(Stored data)
☆ ☆ ☆ ☆

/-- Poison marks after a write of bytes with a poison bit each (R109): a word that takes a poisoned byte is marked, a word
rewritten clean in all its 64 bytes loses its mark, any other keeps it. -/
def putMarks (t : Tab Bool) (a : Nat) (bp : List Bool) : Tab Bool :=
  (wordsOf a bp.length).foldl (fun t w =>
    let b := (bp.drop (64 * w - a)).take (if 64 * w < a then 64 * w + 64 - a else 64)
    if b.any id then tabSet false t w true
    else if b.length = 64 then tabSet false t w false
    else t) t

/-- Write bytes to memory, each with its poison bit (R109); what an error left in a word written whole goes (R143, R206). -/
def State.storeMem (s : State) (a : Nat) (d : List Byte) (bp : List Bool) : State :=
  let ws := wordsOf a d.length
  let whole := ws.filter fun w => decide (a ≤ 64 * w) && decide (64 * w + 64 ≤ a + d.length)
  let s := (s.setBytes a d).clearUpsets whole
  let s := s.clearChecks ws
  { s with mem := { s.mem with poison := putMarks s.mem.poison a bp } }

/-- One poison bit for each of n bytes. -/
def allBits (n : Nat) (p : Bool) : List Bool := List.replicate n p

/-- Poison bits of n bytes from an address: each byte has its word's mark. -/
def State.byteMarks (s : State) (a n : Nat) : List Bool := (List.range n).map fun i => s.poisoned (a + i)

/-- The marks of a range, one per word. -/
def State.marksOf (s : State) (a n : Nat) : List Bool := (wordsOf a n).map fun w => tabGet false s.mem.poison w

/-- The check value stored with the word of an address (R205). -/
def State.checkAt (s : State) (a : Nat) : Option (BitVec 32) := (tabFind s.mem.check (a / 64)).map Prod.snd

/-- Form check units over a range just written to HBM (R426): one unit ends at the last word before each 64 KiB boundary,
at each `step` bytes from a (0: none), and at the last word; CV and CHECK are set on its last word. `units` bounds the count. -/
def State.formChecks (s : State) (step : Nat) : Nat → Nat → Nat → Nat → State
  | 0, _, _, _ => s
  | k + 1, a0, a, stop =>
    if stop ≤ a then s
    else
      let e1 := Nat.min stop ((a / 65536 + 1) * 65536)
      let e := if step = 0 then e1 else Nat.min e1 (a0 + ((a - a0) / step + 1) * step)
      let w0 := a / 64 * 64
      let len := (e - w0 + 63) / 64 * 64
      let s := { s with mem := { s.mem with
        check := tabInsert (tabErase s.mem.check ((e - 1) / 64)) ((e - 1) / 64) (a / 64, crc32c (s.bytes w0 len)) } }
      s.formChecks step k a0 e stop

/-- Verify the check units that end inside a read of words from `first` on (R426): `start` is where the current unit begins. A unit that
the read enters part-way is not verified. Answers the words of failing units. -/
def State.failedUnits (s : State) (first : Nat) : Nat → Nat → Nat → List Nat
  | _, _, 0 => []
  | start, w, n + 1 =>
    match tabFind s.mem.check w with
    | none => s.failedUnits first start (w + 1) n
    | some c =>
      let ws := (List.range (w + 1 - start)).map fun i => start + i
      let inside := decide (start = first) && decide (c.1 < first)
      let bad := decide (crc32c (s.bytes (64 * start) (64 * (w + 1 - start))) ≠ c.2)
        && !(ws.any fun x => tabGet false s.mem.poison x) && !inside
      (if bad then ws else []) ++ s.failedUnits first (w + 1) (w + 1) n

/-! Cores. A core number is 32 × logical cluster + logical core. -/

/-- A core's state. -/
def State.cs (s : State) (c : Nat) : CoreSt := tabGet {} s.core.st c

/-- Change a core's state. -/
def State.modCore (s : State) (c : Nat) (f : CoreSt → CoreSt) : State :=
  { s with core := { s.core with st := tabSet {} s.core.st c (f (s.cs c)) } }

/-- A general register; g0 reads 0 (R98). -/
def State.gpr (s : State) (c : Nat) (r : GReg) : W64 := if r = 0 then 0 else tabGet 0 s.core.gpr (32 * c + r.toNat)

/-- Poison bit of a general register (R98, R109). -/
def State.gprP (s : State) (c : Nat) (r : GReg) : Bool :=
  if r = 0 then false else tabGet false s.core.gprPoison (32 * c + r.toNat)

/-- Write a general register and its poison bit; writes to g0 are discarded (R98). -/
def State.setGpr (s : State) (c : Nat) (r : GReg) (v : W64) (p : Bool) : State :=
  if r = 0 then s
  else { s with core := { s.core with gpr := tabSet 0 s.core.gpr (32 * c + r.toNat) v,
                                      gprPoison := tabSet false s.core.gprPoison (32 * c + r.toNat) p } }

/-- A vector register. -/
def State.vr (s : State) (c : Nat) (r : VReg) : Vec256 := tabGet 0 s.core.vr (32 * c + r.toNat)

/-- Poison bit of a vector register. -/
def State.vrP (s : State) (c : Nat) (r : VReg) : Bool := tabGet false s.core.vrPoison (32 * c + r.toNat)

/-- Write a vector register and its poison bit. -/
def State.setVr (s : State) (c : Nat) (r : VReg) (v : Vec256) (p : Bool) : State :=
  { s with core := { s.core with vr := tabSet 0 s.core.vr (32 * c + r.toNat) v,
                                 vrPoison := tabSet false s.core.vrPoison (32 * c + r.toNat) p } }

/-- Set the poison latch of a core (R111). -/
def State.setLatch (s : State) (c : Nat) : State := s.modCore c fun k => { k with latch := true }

☆ ☆ ☆ ☆

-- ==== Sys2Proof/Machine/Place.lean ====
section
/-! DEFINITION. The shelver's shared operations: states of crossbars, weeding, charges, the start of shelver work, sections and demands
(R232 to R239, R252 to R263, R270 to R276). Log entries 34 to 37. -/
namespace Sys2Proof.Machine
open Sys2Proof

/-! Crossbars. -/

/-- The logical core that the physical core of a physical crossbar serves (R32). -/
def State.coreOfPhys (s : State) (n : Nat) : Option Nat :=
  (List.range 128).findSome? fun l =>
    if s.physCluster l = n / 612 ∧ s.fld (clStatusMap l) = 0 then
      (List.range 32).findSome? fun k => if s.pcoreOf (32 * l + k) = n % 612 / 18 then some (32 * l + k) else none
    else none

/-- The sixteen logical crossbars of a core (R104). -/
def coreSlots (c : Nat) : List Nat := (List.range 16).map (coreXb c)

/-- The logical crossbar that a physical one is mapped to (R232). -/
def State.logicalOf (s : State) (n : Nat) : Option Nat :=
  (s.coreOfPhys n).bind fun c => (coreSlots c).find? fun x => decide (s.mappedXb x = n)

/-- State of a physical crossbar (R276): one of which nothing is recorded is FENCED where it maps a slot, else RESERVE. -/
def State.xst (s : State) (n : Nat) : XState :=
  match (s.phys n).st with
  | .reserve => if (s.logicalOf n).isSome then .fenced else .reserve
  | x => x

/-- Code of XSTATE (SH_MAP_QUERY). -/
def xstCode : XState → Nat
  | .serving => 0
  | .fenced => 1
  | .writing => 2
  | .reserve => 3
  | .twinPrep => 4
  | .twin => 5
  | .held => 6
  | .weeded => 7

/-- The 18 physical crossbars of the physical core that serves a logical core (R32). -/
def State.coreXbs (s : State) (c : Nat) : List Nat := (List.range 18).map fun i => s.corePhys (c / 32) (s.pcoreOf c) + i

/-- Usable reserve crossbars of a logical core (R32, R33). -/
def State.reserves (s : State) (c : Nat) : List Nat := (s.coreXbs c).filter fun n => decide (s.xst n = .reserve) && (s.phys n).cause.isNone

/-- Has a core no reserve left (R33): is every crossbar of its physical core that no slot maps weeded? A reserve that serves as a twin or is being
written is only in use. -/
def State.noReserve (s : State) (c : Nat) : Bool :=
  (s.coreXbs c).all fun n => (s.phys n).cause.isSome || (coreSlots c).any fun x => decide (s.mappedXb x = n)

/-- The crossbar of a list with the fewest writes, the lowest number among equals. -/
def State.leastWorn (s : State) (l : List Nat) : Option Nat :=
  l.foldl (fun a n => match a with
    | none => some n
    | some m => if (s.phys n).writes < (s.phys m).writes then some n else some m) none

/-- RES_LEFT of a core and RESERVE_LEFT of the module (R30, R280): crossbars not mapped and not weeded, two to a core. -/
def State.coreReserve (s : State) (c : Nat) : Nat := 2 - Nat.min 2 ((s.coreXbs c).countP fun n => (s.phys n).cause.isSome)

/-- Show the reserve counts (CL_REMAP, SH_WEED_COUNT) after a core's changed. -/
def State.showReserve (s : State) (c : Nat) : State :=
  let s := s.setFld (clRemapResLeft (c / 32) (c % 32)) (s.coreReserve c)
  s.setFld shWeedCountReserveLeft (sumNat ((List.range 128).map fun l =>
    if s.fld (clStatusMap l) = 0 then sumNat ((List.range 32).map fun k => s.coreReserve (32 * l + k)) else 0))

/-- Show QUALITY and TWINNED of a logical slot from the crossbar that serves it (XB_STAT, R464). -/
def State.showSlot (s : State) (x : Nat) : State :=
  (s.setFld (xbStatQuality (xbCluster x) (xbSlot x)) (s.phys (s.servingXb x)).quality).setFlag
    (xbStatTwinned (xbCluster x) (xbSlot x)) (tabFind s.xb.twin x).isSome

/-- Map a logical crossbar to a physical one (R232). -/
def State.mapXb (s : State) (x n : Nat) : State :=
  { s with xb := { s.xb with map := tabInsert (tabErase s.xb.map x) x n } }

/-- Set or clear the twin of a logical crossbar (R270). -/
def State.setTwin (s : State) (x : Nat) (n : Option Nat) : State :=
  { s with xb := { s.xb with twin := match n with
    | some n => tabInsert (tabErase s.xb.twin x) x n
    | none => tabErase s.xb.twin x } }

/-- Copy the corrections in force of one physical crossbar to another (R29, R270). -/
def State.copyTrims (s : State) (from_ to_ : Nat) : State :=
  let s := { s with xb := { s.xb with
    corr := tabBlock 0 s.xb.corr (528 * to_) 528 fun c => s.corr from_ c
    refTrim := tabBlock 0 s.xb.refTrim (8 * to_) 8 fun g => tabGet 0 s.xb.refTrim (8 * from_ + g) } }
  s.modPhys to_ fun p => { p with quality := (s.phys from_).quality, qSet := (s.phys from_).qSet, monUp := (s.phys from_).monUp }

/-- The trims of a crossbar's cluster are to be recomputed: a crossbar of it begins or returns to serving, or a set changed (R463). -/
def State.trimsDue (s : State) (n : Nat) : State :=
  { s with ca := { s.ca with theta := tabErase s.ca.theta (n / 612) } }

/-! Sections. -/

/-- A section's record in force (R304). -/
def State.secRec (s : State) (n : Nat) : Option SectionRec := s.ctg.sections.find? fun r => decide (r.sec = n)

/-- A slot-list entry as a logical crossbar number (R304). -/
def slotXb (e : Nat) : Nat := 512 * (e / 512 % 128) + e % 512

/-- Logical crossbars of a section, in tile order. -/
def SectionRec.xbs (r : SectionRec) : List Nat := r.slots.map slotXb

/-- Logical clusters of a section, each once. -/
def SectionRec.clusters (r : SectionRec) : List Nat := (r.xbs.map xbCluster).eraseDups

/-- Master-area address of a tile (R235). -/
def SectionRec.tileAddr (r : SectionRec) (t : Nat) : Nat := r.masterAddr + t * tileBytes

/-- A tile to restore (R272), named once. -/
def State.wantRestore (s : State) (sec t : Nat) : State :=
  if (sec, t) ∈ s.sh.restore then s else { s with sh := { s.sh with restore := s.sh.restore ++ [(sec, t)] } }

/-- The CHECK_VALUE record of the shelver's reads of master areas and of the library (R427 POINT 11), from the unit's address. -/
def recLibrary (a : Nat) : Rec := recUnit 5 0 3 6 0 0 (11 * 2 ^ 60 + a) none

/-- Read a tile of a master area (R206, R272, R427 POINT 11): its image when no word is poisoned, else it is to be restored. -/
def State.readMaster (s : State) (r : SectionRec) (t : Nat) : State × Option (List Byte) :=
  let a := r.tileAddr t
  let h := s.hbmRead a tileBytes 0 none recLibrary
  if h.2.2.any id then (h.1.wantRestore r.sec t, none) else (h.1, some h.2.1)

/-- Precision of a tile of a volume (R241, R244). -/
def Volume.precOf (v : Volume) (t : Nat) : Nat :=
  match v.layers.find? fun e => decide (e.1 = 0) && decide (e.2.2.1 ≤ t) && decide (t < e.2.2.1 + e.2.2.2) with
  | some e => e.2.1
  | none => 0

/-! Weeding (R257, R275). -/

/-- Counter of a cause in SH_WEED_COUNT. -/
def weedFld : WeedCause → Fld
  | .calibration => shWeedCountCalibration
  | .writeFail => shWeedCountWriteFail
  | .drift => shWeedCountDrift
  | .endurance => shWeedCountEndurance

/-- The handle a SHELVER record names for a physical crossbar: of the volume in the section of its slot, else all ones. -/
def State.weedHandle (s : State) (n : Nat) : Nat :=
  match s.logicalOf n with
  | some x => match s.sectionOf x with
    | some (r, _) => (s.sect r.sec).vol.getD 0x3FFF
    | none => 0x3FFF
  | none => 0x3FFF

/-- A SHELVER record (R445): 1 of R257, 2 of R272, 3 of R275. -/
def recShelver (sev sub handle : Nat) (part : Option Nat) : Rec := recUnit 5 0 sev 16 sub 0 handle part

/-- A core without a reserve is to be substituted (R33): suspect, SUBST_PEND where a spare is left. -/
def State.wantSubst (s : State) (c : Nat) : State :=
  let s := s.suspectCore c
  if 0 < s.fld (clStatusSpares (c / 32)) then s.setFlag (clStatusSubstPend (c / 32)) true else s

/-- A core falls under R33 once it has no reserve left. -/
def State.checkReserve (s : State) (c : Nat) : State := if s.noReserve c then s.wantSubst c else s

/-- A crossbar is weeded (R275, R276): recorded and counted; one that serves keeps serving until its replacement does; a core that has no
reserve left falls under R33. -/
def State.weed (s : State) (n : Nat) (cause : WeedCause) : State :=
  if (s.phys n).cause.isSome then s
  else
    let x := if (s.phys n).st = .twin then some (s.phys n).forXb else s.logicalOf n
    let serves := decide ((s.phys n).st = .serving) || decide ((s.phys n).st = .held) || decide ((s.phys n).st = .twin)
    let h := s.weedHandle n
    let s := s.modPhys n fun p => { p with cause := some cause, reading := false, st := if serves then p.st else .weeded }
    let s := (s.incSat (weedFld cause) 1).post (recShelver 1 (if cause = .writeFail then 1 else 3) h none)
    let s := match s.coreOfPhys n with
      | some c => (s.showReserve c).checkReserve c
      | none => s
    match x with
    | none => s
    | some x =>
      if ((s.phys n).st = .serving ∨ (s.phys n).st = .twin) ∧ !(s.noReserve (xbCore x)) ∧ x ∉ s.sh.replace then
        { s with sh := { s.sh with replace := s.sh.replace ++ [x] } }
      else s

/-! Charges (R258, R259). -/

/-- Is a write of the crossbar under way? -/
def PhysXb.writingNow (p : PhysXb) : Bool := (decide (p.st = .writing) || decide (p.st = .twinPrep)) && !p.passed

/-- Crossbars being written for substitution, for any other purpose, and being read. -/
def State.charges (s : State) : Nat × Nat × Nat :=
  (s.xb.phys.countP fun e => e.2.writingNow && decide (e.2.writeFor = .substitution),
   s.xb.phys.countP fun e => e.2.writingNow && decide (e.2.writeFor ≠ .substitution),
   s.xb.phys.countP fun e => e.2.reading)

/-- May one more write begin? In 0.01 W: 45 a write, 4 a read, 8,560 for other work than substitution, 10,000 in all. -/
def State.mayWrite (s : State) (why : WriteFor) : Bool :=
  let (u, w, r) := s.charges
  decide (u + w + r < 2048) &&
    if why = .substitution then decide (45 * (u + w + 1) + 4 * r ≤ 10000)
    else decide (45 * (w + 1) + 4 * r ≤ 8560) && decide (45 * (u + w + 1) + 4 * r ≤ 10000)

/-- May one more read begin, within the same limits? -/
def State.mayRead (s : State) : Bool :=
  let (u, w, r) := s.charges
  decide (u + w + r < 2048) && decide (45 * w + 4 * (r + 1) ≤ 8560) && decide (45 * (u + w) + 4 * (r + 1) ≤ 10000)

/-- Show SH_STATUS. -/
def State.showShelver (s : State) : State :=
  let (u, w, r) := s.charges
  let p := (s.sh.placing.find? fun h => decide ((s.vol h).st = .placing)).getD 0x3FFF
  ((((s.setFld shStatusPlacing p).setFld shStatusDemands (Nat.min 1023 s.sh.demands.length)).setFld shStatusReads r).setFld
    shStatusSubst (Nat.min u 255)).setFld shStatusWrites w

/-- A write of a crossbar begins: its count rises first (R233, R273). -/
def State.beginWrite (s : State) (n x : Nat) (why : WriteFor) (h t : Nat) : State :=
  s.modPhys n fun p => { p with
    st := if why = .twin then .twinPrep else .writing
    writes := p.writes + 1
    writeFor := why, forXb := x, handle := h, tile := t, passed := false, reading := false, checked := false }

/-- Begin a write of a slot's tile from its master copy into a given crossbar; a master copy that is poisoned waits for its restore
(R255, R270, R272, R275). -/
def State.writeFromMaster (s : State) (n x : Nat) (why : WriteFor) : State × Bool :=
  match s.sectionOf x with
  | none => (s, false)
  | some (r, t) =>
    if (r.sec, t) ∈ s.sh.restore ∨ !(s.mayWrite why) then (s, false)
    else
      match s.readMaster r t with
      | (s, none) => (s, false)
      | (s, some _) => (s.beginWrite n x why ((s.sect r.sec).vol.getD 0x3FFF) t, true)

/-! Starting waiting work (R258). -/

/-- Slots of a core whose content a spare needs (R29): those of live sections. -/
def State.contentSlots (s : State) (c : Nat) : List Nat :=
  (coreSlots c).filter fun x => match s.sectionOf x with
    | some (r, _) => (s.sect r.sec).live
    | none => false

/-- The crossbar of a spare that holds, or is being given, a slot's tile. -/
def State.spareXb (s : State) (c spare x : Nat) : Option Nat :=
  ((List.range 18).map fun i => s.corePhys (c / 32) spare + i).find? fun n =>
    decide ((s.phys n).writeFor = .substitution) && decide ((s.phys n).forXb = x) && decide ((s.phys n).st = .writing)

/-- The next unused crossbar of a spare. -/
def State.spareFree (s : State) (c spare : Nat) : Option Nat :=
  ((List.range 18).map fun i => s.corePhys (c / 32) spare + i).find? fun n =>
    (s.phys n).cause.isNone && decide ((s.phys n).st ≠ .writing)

☆ ☆ ☆ ☆

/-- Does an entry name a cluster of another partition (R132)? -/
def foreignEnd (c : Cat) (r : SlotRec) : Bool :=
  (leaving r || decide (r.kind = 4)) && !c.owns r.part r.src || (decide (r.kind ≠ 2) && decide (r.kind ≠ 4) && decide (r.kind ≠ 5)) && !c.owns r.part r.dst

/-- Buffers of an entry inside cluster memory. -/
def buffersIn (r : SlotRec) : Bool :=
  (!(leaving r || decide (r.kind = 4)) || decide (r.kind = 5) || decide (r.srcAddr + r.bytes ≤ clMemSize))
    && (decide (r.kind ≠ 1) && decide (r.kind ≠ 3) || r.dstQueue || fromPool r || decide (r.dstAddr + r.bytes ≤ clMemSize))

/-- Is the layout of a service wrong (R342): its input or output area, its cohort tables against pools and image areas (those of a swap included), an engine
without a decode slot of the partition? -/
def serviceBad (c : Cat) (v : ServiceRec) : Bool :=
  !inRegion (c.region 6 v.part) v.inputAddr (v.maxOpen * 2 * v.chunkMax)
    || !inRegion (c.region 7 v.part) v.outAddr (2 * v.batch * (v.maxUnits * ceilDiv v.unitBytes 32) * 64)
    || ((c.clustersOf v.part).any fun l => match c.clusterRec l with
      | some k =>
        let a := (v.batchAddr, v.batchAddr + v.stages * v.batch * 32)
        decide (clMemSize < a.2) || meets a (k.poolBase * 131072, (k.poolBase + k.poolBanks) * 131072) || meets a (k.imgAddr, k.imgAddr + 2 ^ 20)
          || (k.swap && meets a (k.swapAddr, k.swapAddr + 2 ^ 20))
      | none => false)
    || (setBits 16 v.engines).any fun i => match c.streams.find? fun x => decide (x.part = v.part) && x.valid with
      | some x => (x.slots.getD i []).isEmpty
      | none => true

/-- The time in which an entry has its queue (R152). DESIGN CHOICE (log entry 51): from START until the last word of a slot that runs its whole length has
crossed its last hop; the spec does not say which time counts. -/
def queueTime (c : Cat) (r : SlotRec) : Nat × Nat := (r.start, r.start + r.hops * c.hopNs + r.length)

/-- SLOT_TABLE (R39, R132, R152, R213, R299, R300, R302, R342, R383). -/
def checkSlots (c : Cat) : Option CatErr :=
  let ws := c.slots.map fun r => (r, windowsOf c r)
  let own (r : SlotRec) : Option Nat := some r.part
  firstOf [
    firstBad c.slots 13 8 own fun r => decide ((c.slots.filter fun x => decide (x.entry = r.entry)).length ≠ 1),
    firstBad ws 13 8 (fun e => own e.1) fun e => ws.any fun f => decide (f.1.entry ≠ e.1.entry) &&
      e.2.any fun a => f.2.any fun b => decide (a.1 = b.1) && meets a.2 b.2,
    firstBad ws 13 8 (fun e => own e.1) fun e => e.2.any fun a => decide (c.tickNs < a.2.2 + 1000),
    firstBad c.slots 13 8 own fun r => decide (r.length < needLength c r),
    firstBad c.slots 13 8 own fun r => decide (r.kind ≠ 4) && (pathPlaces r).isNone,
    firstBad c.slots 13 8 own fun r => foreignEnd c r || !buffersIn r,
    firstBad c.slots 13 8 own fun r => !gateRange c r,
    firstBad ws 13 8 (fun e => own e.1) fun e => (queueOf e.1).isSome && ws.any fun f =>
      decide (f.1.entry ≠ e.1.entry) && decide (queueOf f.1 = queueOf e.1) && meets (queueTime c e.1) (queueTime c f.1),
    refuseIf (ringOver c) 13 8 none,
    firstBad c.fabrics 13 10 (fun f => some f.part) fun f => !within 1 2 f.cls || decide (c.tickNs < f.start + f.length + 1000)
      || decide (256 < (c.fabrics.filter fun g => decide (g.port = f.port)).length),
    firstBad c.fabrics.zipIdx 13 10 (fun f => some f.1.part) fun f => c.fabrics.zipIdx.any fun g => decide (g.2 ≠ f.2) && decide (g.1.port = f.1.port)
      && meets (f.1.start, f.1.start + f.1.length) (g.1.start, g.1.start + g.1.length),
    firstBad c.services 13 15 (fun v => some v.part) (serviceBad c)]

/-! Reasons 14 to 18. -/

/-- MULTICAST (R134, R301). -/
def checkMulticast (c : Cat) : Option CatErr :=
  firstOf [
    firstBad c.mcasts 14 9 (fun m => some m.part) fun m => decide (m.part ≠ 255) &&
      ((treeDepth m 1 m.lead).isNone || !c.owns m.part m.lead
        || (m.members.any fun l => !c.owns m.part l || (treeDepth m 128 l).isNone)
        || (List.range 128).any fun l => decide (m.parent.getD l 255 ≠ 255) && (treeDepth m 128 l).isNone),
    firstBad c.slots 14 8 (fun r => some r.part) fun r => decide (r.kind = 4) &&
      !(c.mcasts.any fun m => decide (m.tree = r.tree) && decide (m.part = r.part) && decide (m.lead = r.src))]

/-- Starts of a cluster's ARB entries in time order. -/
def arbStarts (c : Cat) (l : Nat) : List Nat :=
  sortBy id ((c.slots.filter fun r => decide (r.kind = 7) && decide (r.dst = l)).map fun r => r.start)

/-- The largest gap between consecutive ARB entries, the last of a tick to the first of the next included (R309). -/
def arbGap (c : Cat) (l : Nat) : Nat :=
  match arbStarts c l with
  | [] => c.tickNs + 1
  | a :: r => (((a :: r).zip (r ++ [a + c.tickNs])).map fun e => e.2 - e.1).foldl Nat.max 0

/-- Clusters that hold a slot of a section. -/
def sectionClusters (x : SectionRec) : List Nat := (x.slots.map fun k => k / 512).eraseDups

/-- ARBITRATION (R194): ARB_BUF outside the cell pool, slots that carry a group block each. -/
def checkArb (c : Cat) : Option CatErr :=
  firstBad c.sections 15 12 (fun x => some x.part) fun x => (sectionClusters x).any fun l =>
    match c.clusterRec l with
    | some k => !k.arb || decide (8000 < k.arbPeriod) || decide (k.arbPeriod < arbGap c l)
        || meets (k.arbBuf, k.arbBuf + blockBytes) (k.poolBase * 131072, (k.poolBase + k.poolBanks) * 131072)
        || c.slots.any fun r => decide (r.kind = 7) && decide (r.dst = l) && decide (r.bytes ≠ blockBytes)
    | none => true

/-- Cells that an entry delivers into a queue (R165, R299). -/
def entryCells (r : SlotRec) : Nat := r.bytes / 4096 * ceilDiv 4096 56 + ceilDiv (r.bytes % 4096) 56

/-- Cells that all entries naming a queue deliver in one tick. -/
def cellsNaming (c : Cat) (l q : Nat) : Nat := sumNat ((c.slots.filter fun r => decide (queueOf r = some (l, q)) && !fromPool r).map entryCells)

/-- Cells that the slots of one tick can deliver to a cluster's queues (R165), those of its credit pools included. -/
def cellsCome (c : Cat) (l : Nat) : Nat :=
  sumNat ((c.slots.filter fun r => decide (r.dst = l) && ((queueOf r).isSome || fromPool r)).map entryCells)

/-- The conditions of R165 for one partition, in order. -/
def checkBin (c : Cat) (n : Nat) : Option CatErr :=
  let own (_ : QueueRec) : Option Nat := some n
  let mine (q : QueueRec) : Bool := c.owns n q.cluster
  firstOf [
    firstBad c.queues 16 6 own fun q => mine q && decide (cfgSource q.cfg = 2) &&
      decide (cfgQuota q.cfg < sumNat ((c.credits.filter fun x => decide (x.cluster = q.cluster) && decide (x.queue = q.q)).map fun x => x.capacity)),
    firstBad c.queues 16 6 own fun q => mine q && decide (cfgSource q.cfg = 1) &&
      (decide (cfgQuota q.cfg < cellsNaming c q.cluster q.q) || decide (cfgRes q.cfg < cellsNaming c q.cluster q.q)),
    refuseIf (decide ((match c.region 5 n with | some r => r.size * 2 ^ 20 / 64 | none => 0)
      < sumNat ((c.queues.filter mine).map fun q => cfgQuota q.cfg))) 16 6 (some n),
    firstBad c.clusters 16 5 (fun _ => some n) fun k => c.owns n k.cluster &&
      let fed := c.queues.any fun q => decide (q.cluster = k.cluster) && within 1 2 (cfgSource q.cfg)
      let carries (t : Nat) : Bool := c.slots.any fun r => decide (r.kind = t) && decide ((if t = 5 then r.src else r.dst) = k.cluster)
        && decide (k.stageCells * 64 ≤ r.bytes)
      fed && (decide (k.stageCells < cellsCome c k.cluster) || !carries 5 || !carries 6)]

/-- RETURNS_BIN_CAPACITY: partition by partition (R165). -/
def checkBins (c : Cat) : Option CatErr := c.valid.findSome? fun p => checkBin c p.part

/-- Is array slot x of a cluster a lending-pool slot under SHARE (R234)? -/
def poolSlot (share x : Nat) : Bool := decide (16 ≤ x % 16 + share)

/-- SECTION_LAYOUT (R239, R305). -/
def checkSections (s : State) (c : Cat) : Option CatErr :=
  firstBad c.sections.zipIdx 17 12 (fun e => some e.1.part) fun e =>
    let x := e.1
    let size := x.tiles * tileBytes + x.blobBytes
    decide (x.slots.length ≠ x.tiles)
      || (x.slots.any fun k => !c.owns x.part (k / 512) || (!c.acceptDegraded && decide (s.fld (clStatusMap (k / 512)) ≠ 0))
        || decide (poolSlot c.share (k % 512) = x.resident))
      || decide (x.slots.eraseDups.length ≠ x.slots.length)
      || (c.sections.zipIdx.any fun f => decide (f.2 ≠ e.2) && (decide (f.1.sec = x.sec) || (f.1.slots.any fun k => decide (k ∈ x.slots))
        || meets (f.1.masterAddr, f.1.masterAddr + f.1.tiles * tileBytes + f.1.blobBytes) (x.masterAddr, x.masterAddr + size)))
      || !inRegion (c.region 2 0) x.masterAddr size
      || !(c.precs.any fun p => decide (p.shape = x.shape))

☆ ☆ ☆ ☆

▶ [Task to carry out]: Pull every line containing the word "refuseIf" out of the entries above.

▶ [Task response]:
    refuseIf (ringOver c) 13 8 none,
    refuseIf (decide ((match c.region 5 n with | some r => r.size * 2 ^ 20 / 64 | none => 0)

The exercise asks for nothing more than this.